- To do
Return all lines in the data where the string "resetDue" can be found.

- Dataset records
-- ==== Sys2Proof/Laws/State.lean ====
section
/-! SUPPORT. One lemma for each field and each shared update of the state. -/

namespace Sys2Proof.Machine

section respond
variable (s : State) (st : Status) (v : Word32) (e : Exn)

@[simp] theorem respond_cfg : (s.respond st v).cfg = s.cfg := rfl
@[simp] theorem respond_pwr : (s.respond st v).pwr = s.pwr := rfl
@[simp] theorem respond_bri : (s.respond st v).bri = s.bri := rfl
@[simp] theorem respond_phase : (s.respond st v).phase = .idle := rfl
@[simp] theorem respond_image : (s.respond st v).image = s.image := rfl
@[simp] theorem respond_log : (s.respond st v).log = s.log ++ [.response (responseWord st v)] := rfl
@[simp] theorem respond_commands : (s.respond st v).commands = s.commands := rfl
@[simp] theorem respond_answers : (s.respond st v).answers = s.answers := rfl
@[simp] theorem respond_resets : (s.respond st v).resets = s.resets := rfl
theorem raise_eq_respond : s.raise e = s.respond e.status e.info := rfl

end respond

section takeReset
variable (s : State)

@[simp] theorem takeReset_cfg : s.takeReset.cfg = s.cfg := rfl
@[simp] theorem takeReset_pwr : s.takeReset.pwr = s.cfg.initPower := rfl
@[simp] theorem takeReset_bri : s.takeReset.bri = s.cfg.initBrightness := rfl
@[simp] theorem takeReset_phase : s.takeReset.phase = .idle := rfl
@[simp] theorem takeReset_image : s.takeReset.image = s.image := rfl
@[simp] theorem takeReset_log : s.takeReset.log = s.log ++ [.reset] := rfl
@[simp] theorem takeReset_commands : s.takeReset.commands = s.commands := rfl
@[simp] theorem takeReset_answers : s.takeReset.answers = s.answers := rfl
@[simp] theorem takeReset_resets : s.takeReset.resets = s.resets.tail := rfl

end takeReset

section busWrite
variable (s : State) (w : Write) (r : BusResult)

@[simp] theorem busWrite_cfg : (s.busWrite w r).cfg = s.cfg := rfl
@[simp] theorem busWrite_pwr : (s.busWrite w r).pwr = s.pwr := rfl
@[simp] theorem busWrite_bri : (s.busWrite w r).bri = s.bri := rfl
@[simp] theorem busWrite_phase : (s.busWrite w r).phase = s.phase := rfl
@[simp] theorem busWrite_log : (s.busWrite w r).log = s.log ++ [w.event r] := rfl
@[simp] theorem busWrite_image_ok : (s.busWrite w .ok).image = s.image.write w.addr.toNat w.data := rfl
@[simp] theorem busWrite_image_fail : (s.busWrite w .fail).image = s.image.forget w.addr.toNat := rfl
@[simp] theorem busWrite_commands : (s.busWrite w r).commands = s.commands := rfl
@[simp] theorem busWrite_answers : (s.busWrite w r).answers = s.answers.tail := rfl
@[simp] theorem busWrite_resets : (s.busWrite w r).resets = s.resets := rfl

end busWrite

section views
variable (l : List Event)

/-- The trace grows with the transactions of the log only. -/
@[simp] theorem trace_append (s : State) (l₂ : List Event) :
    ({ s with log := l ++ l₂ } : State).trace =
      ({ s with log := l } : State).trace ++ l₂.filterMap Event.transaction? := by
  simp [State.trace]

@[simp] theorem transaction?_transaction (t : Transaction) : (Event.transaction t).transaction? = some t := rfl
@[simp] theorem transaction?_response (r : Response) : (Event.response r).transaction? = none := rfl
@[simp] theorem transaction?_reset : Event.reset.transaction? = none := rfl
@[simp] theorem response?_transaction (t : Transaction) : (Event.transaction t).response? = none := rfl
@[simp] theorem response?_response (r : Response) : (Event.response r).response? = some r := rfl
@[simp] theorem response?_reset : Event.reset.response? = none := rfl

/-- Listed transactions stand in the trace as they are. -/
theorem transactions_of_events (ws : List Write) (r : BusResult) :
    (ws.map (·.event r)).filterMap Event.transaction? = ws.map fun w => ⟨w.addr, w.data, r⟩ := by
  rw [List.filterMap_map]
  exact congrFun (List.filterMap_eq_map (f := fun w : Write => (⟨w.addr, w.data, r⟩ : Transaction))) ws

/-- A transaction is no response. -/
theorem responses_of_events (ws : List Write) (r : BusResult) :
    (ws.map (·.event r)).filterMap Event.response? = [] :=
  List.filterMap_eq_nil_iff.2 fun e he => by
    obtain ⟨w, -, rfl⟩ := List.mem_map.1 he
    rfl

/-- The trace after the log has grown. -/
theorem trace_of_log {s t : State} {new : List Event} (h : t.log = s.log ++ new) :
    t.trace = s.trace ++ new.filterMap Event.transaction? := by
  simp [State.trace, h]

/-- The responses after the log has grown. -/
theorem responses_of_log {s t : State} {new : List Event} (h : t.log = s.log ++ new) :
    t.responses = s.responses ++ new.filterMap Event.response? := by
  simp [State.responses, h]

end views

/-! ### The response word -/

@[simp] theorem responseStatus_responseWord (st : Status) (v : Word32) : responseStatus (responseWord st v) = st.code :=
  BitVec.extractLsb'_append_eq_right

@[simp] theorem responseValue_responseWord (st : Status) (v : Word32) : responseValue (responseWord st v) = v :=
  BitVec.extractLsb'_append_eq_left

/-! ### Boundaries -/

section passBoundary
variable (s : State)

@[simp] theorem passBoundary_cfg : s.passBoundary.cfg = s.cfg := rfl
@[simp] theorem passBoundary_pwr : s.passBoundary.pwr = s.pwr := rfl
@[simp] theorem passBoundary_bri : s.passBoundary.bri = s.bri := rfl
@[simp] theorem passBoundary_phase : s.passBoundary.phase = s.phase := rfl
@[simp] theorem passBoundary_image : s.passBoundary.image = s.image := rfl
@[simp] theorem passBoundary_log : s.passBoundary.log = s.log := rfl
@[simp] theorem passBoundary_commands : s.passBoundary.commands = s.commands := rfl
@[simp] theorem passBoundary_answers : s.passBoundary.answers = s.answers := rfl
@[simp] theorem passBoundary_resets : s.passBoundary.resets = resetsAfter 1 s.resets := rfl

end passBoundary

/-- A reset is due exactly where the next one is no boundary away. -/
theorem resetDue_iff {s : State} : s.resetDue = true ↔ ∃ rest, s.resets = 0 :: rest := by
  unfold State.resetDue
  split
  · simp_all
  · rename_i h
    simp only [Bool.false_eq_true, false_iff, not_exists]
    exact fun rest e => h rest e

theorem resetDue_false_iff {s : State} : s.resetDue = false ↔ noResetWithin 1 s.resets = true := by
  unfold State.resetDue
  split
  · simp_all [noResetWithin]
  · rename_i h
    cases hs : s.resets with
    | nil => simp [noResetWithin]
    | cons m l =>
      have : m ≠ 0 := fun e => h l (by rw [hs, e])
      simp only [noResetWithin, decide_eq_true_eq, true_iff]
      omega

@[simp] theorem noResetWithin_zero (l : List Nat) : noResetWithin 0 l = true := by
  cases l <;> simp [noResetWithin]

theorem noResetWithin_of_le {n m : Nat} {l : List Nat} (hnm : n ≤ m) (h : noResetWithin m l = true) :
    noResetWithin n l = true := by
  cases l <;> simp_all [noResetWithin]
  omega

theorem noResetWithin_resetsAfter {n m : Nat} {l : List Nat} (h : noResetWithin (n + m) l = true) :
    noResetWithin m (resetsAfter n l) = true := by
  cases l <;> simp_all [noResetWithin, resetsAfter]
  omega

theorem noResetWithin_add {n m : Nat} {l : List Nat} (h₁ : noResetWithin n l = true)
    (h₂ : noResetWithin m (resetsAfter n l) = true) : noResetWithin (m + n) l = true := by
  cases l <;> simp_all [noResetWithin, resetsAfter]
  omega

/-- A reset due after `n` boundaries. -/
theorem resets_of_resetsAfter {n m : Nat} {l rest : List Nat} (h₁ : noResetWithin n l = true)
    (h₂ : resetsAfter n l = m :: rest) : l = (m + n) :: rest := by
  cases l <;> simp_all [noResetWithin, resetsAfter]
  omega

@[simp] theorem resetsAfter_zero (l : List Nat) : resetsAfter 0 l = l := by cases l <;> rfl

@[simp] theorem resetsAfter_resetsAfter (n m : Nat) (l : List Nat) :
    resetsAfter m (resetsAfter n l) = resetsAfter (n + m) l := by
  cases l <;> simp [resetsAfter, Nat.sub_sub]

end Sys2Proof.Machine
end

- Response area
theorem resetDue_iff {s : State} : s.resetDue = true ↔ ∃ rest, s.resets = 0 :: rest := by
  unfold State.resetDue
theorem resetDue_false_iff {s : State} : s.resetDue = false ↔ noResetWithin 1 s.resets = true := by
  unfold State.resetDue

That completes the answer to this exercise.